Almond Milk – I love it in my coffee.  I use it interchangeably with soy milk when I’m cooking, but it’s more expensive, so soy’s usually my go-to in those cases.  But I also love the unsweetened vanilla variety on my oatmeal.  Blue Diamond brand really is my favorite.  I’ve tried the others….

Tofu – This is a soft, cheese-looking soybean curd.  It’s made by curdling hot soymilk with a coagulent (Source:  It comes in difference consistencies, from extra-firm to silken.  I’ve used the extra-firm to make Smoky Miso Tofu Sandwiches and Sweet and Sour Tofu (both Vegan Yum-Yum) and the silken to make smoothies and sauces.  You don’t want to eat this right out of the package.  Good recipes can guide even the most reluctant cooks to great tofu success.

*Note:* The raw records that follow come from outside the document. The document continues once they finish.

/-- GOVSTAT (R276). -/
def govStat (s : State) (c : Nat) : DWord :=
  let g := govNow s c
  dw (min g.budget 0xFFFF + min g.used 0xFFFF * 2 ^ 16 + min g.stalls (2 ^ 32 - 1) * 2 ^ 32)

/-- A system register that any fragment may read (R108), none for a number that is reserved or a handler's. -/
def sysAny (s : State) (u : UnitSt) (t : Team) : Nat → Option DWord
  | 0 => some idPart
  | 1 => some (idCore t.gcore)
  | 2 => some (dw s.toll)
  | 3 => some (teamId u t)
  | 4 => some (gridWord u.x u.y u.z)
  | 5 => some (gridWord u.gridX u.gridY u.gridZ)
  | 6 => some u.args
  | 7 => some t.tsb
  | 8 => some (dw u.lstk)
  | 9 => some t.ksb
  | 10 => some t.ksz
  | 11 => some (govStat s (clusterOf t.gcore))
  | 12 => some (dw (u.ctx + b2n (debuggable s t) * 2 ^ 16))
  | 13 => some u.she
  | 14 => some (dw t.ksp)
  | _ => none

/-- A system register of handler mode (R108): its value, and the state after reading it. -/
def sysHandler (s : State) (u : UnitSt) (t : Team) : Nat → Option (DWord × State)
  | 16 => some (t.hcause, s)
  | 17 => some (t.haddr, s)
  | 18 => some (t.hpc, s)
  | 19 => some (t.hinfo, s)
  | 20 => some (dw t.hsel, s)
  | 21 => some (readHctl s u t)
  | 22 => some (t.hdpc, s)
  | _ => none

/-- PRIVILEGED with the instruction word (R125). -/
def privileged (s : State) (f : Frag) : State × Stop := (s, .trap 0x05 0 (dw f.iword.toNat))

/-- SYS.RD (R119). -/
def execSysRd (d n : BitVec 5) (s : State) : Out :=
  onePass 4 (fun s _ f t =>
    match amGet t.unit s.units with
    | none => .error (s, .stall)
    | some u => match sysAny s u t n.toNat with
      | some v => toScalar f d.toNat v s
      | none =>
        if n.toNat < 16 ∨ 22 < n.toNat then .error (illegal s f)
        else if !f.handler then .error (privileged s f)
        else match sysHandler s u t n.toNat with
          | none => .error (illegal s f)
          | some (v, s) => toScalar f d.toNat v s) s

/-- SYS.WR (R119): handler only; HPC, HSEL and HCTL are the RW registers (R108). Of a write outside a handler to a read-only register,
R119 names two traps: ILLEGAL-INSTRUCTION is raised for the registers that any team may read, and PRIVILEGED for those of a handler
(DESIGN CHOICE, notes/assumptions/89.md). -/
def execSysWr (n a : BitVec 5) (s : State) : Out :=
  onePass 4 (fun s _ f t =>
    let v := sGet t f.handler a.toNat
    if n.toNat ≠ 18 ∧ n.toNat ≠ 20 ∧ n.toNat ≠ 21 then
      (if (16 ≤ n.toNat ∧ n.toNat ≤ 22) ∧ f.handler = false then .error (privileged s f) else .error (illegal s f))
    else if !f.handler then .error (privileged s f)
    else if n.toNat = 18 then .ok (modTeam f.team (fun t => { t with hpc := v }) s)
    else if n.toNat = 20 then .ok (modTeam f.team (fun t => { t with hsel := v.toNat % 16 }) s)
    else match amGet t.unit s.units with
      | none => .error (s, .stall)
      | some u => match teamAt s u t.hsel with
        | none => .ok s
        | some (k, x) =>
          if x.exited || (v.getLsbD 0 && k == f.team) then .ok s
          else .ok (modTeam k (fun t => { t with stop := v.getLsbD 0 }) s)) s

/-- Team HSEL, while SYS.HRD and SYS.HWR act on it (R119). -/
def selected (s : State) (t : Team) : Option (Nat × Team) :=
  match amGet t.unit s.units with
  | none => none
  | some u => match teamAt s u t.hsel with
    | none => none
    | some (k, x) => if x.exited then none else some (k, x)

/-- SYS.HRD (R119): a main scalar register of team HSEL, 0 for a team that has exited or is none. -/
def execSysHrd (d n : BitVec 5) (s : State) : Out :=
  onePass 4 (fun s _ f t =>
    if !f.handler then .error (privileged s f)
    else toScalar f d.toNat (match selected s t with | some (_, x) => sGet x false n.toNat | none => 0) s) s

/-- SYS.HWR (R119). -/
def execSysHwr (n a : BitVec 5) (s : State) : Out :=
  onePass 4 (fun s _ f t =>
    if !f.handler then .error (privileged s f)
    else match selected s t with
      | none => .ok s
      | some (k, _) =>
        let (go, s) := destGate k (.scalar n.toNat) s
        if go then .ok (writeDests k [(.scalar n.toNat, sGet t f.handler a.toNat)] s) else .error (s, .stall)) s

/-! ### Votes and broadcasts (R120, R121) -/

/-- A vote over the active lanes, whose conditions are read through the pattern slot pass by pass; the result is written with the
last pass, from the lanes that are true and the first lane's register. -/
def vote (d : BitVec 5) (a : BitVec 6) (p : BitVec 2) (val : Frag → DWord) (s : State) : Out :=
  gatherPass (fun s f t =>
    match checkRegs s f t 0 true [(a.toNat, 1)] with
    | .error e => .error e
    | .ok () =>
      let read (l : Nat) : DWord := dGet t (srcLane t p.toNat l) a.toNat
      .ok (fun l => meanOf (read l) != 0, read (lowestLane f.mask)))
    (fun s i f _ => match toScalar f d.toNat (val f) s with
      | .error e => .error e
      | .ok s => .ok (advance i 4 s)) s

/-- How many lanes a mask holds. -/
def laneCount (m : LaneMask) : Nat := ((upFrom 0 1024).filter (laneOn m)).length

/-- VOTE.ANY (R120). -/
def execVoteAny (d : BitVec 5) (a : BitVec 6) (p : BitVec 2) (s : State) : Out := vote d a p (fun f => d01 (f.taken != 0)) s
/-- VOTE.ALL (R120). -/
def execVoteAll (d : BitVec 5) (a : BitVec 6) (p : BitVec 2) (s : State) : Out := vote d a p (fun f => d01 (f.taken == f.mask)) s
/-- VOTE.COUNT (R120). -/
def execVoteCount (d : BitVec 5) (a : BitVec 6) (p : BitVec 2) (s : State) : Out := vote d a p (fun f => dw (laneCount f.taken)) s
/-- VOTE.FIRST (R120). -/
def execVoteFirst (d : BitVec 5) (a : BitVec 6) (p : BitVec 2) (s : State) : Out := vote d a p (fun f => f.latch) s
/-- VOTE.BALLOT (R120). -/
def execVoteBallot (d : BitVec 5) (a : BitVec 6) (p : BitVec 2) (k : BitVec 4) (s : State) : Out :=
  vote d a p (fun f => dw (f.taken.toNat / 2 ^ (64 * k.toNat) % 2 ^ 64)) s

/-- SBCAST (R121): the scalar is read when the first pass issues (R79). -/
def sbcast (val : DWord → DWord) (d : BitVec 6) (n : BitVec 5) (s : State) : Out :=
  lanePass 4 (fun s i f t lanes =>
    match checkRegs s f t 0 true [(d.toNat, 1)] with
    | .error e => .error e
    | .ok () =>
      let v := if firstPass f then sGet t f.handler n.toNat else f.latch
      .ok (writeLanes f.team (lanes.map (fun l => (l, d.toNat, val v))) (modFrag i (fun f => { f with latch := v }) s))) s

/-- SBCAST.D (R121). -/
def execSbcastD (d : BitVec 6) (n : BitVec 5) (s : State) : Out := sbcast id d n s
/-- SBCAST.M (R121). -/
def execSbcastM (d : BitVec 6) (n : BitVec 5) (s : State) : Out := sbcast (fun v => reg (meanOf v) 0) d n s

/-! ### Counters (R15, R44, R45, R122) -/

/-- The checks of R122 on a counter operation, in order: the counter's physical address. -/
def counterAccess (i : Nat) (t : Team) (va : DWord) (need : Need) (s : State) : Res Nat :=
  match checkSpan va.toNat 8, amGet t.unit s.units with
  | some c, _ => .error (s, .trap c va 0)
  | none, none => .error (s, .stall)
  | none, some u =>
    if aperture va.toNat ≠ 0 then .error (s, .trap 0x0E va 0)
    else if va.toNat % 8 ≠ 0 then .error (s, .trap 0x0D va 0)
    else
      andThen (teamPage i t u.ctx va.toNat need va true false 0 s) fun s sp =>
      match sp with
      | .at pa e => if entryBit e 9 then .ok (s, pa) else .error (s, .trap 0x0E va 0)
      | .log _ _ => .error (s, .trap 0x0E va 0)

/-- CTR.ADD (R122): the checks, then the add is on its way; issue goes on. -/
def execCtrAdd (a b c i : BitVec 5) (s : State) : Out :=
  onePass 4 (fun s n f t =>
    let va := sGet t f.handler a.toNat
    if accessHeld s f.team then .error (s, .stall)
    else
      andOk (counterAccess n t va needCtrAdd s) fun s pa =>
      let op := s.seq
      -- what the team has written and read so far is what its release orders (R44, R47)
      let s := issueOp n f t f.setB (.ctrAdd va pa (sGet t f.handler b.toNat) i.toNat (sDest f.handler c.toNat) f.pc f.mask f.handler)
        (markRelease op [f.team, agentAdds f.team, agentMatrix f.team] s)
      .ok (if i.toNat = 5 then startPending f.team op s else s)) s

The downside to using the firm tofus is that you need to plan ahead about 20-30 minutes before you start cooking to drain and press it.  This isn’t difficult at all, but you do need to think ahead a little bit.  To press, all you have to do is wrap it in a couple of paper towels, and then a clean dish towel, set it on a plate, put another plate on top and weigh it down with a few cans of stuff.  The point is to push most of the moisture out.

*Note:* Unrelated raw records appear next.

/-- SVC_RETURN (R295, R296): the service's effect and its return, once it can. -/
def execSvcReturn (frag : Nat) (s : State) : Out :=
  match amGet frag s.frags with
  | none => .next s
  | some f => match f.wait, amGet f.team s.teams with
    | .svc n a b call notes, some t => match amGet t.unit s.units with
      | none => .next s
      | some u =>
        let die := dieOf t.gcore
        let done (st : Nat) (s : State) : Out := .next (serviceEnds frag f call (dw st) s)
        if serviceHeld s die call then .next s
        else match n with
        | 0 => .next (serviceEnds frag f call (s.boot.version.setWidth 64) s)
        | 1 =>
          let va := a.toNat
          if !serviceAddr va 1 then done 7 s
          else
            let (e, _) := leafOf s u.ctx va
            let page := va / 2 ^ 16 * 2 ^ 16
            match notes with
            | (_, st) :: _ => if st < 256 then .next s else done (st - 256) s
            | [] =>
              if entryType e = 2 then done 2 s
              else if entryType e ≠ 3 then done 3 s
              else if entryBit e 10 then
                let (k, s) := tileOf u.ctx va e s
                .next (startArrival k (modFrag frag (fun f => { f with wait := .svc n a b call [(page, 0)] }) s))
              else match takeFrame u.ctx (homeDie e false va) e s with
                | .got p s => done 0 (mapTouch u.ctx va e p s)
                | .refused => done 1 s
                | .later => .next s
        | 2 => done (match amGet u.ctx s.ctxs with | some c => (c.pool die).length | none => 0) s
        | 3 =>
          if b = 0 ∨ serviceAddr a.toNat b.toNat = false then done 7 s
          else
            let pages := (pagePieces (b.toNat / 2 ^ 16 + 2) a.toNat b.toNat).map Prod.fst
            let (s, out) := prefetchPages frag die u.ctx pages (notePrefetch frag u.ctx pages s)
            let notes := match (amGet frag s.frags).map (fun f => f.wait) with | some (.svc _ _ _ _ ns) => ns | _ => notes
            if out then .next s
            else done (prefetchStatus pages notes) s
        | _ => done 255 s
    | _, _ => .next s

end Sys2Proof.Machine
end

Tofutti Cream Cheese – I don’t miss the regular stuff and this is so much better for you!  I’m looking forward to my bagel for breakfast tomorrow.

Earth Balance – This butter-replacement is vegan and tastes terrific.  My kids love it.  We don’t miss butter at all. (Hint:  The “whipped” variety is our preference.)

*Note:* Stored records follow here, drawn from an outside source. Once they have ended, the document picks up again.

/-- EMIT's record is performed at its scope (R351). -/
def emitDone (s : State) (n scope ord : Nat) : Bool :=
  !appendsOut s (agentCarillon n) ord && (decide (scope < 5) || !logsOut s (agentCarillon n))

/-- The end of EMIT (R351, R352): the counter's add, history and SEQ. -/
def emitEnd (n scope : Nat) (clr : Bool) (tok : Word) (pa : Option Nat) (s : State) : State :=
  let s := match pa, amGet n s.crls with
    | some pa, some c => addCounter (agentCarillon n) (agentCarillon n) (.die (n / 4096)) scope pa 1 c.owner 0 0 c.tokCtr s
    | _, _ => s
  match amGet n s.crls with
  | none => s
  | some c => goTo n (c.pc + 1) { c with
      hist := (if c.hist.length < 64 then c.hist else c.hist.drop 1) ++ [tok]
      seq := (c.seq + 1) % 2 ^ 64
      ccnt := if clr then 0 else c.ccnt
      emit := none } s

/-- EMIT (R351): the record and the counter are checked and translated, the record written, and, once it is performed at the
scope, the counter added to. -/
def execEmit (sc : BitVec 3) (l : BitVec 1) (a : BitVec 4) (s : State) : Out :=
  micro (fun s n c =>
    let tok := c.reg a.toNat
    let fin (pa : Option Nat) (s : State) : State := emitEnd n sc.toNat (l == 1) tok pa s
    if sc.toNat < 3 ∨ 5 < sc.toNat then crlFault n 1 0 s
    else match c.emit with
      | some (ord, pa) =>
        if emitDone s n sc.toNat ord then fin pa s else s
      | none => match c.fault with
        | some k => crlFault n 4 k s
        | none =>
          let g := crlEng n c s.seq
          let r : EngRes (List (Spot × Nat) × Option Nat) :=
            engThen (engineSpots g none ((c.outBase.toNat + 16 * (c.seq % c.outLen) : Nat) : Int) 16 needStore s) fun s ps =>
            if c.tokCtr = 0 then .ok (s, (ps, none))
            else engThen (engineCounter g c.tokCtr true s) fun s pa => .ok (s, (ps, some pa))
          match r with
          | .error (s, .wait) => crlWait n s
          | .error (s, .fault k _) => crlFault n 4 k s
          | .ok (s, (ps, pa)) =>
            let ord := s.seq
            let s := emitRecord n c tok ps s
            if emitDone s n sc.toNat ord then fin pa s
            else
              -- at SYSTEM scope the add waits for the logs as a FENCE does (R56, R310)
              let s := if sc.toNat = 5 then startLogs (agentCarillon n) s else s
              { s with crls := amMod n (fun c => { c with emit := some (ord, pa) }) s.crls }) s

/-! ### CRL.POST and deliveries (R355 to R358) -/

/-- CRL.POST (R355 to R357). -/
def execCrlPost (a b c scope : BitVec 5) (s : State) : Out :=
  onePass 4 (fun s i f t =>
    let va := sGet t f.handler a.toNat
    let desc := sGet t f.handler b.toNat
    let ctr := sGet t f.handler c.toNat
    let first := bitsOf desc 19 12
    let n := bitsOf desc 28 20
    let crl := dieOf t.gcore * 4096 + bitsOf desc 11 0
    if n = 0 ∨ 256 < first + n ∨ bitsOf desc 63 29 ≠ 0 then .error (illegal s f)
    else match checkSpan va.toNat (8 * n), amGet t.unit s.units with
      | some k, _ => .error (s, .trap k va 0)
      | none, none => .error (s, .stall)
      | none, some u =>
        if aperture va.toNat ≠ 1 then .error (s, .trap 0x0B va 0)
        else match scratchSpot u va.toNat (8 * n) with
          | none => .error (s, .trap 0x0B va 0)
          | some p =>
            if va.toNat % 8 ≠ 0 then .error (s, .trap 0x0D va 0)
            else if (match amGet crl s.crls with | some x => x.owner != u.ctx | none => true) then .error (s, .trap 0x11 0 0)
            else
              andOk (if c = 0 then .ok (s, none) else andThen (counterAccess i t ctr needCtrAdd s) fun s pa => .ok (s, some pa))
                fun s pa =>
              if accessHeld s f.team ||
                  decide (2 ≤ (s.ops.filter (fun o => decide (o.2.gcore = t.gcore) && match o.2.body with | .post .. => true | _ => false)).length) then
                .error (s, .stall)
              else
                let (bytes, s) := readSpans f.team [(p, 8 * n)] s
                let word (off : Nat) : Word := BitVec.ofNat 32 (spanNat bytes (upFrom (p + off) 4))
                .ok (issueOp i f t f.setB (.post crl first ((upFrom 0 n).map (fun e => (word (8 * e), word (8 * e + 4)))) pa ctr scope.toNat none) s)) s

/-- Candidates written into a context from a position on. -/
def Crl.deliver (first : Nat) (es : List (Word × Word)) (c : Crl) : Crl :=
  { c with
    val := ((upFrom first es.length).zip es).foldl (fun m e => smPut 0 e.1 e.2.1 m) c.val
    idx := ((upFrom first es.length).zip es).foldl (fun m e => smPut 0 e.1 e.2.2 m) c.idx }

/-- The weight of a delivery passes to its context (R359). -/
def passWeight (op : Nat) (o : Op) (n : Nat) (s : State) : State :=
  match o.phase with
  | none => s
  | some ph => if o.weight = 0 then s else { s with
      crls := amMod n (fun c => { c with weight := c.weight ++ [(ph, o.weight)] }) s.crls
      ops := amMod op (fun o => { o with weight := 0 }) s.ops }

/-- The context that a delivery names is no longer bound to its sender's context: the delivery changes nothing. -/
def deliveryLost (s : State) (n ctx : Nat) : Bool := match amGet n s.crls with | some c => c.owner != ctx | none => true

/-- A delivery with arrival number k may be applied: its context is WAITING, HALTED or FAULTED, and no earlier one remains. -/
def deliverable (s : State) (n k : Nat) : Bool :=
  (match amGet n s.crls with | some c => c.state == 2 || c.state == 3 || c.state == 4 | none => false) &&
  !s.ops.any (fun o => match deliveryReached s n o.2 with | some j => decide (j < k) | none => false)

Nutritional Yeast – In the natural foods section of my store, I can buy this in bulk and it’s cheap.  This is not a rising yeast.  Don’t bake with it!  It’s loaded with protein and B vitamins.  It has a cheesy-ish flavor and is a nice add-in for sauces when you want a tangy, complex flavor.  I’m new to it and I really like it!

Ground Flaxseeds – You should definitely have this in your pantry.  They work as omega-3s in your diet (2 Tbsp a day) and can work as an egg substitute in cooking things like pancakes when mixed well with water (1 Tbsp mixed with 3 Tbsp water = 1 egg).  I also mix them in with my oatmeals, breads, even cookies and smoothies.  Pulling them out happens easily on a daily basis.

Tahini – This is a paste made from sesame seeds.  The most common use is in hummus (though I make hummus without it, too) or as a falafel topping, but it’s used in lots of recipes that I’ve found.

Miso – This is a fermented paste of soybeans and grains.  I just used this for the first time last week in making a marinade for my tofu slices.  Here’s a great site with a couple of recipes and a great history:

Cashews – These aren’t intimidating, but they’re used a lot in cooking.  I made an amazing tomato sauce last night with cashews and they make a terrific Alfredo sauce–great comfort food with none of the guilt.  Here’s the recipe:

Seitan and Tempeh – My next step is to venture into these…. “Fake meats” have been a little scary for me (though we have done Boca Burgers:o)

Ultimately, a great cookbook will be the best impetus for you to wade into these foodstuffs.  Let me know if you have more specific questions or have an ingredient that you’re curious about!


3 responses to this post.

  1. Awesome, awesome, awesome blog . . . George and I are starting Power 90 (workout), as we will never pay a gym membership again. We also need to change our eating habits due to his chol. levels. However, I am convinced that the entire family needs to be a part – so I’ve been looking for something to guide me.

    It’s YOU!!!!!!!!!!!!!

    Following you now . . . not like a stalking thing.

    Well, kind of.


    • I’m going to be doing my next one on getting the whole family on board. Thanks for the comment, Joline!!! My sister’s doing the P-90 thing. Let me know how it goes!


      • I get so overwhelmed by vegan sites . . . or just plain vegetarian sites – but something about how you’ve structured yours, with the list of ingredients to start the pantry and stuff seems so doable.

        I started Power 90 last night (not P90X – I don’t have 1 hr plus to workout) and really liked it. It’s just no nonsense circuit training. Keeping it steady for 90 days straight will be the hard part. But it’s a start.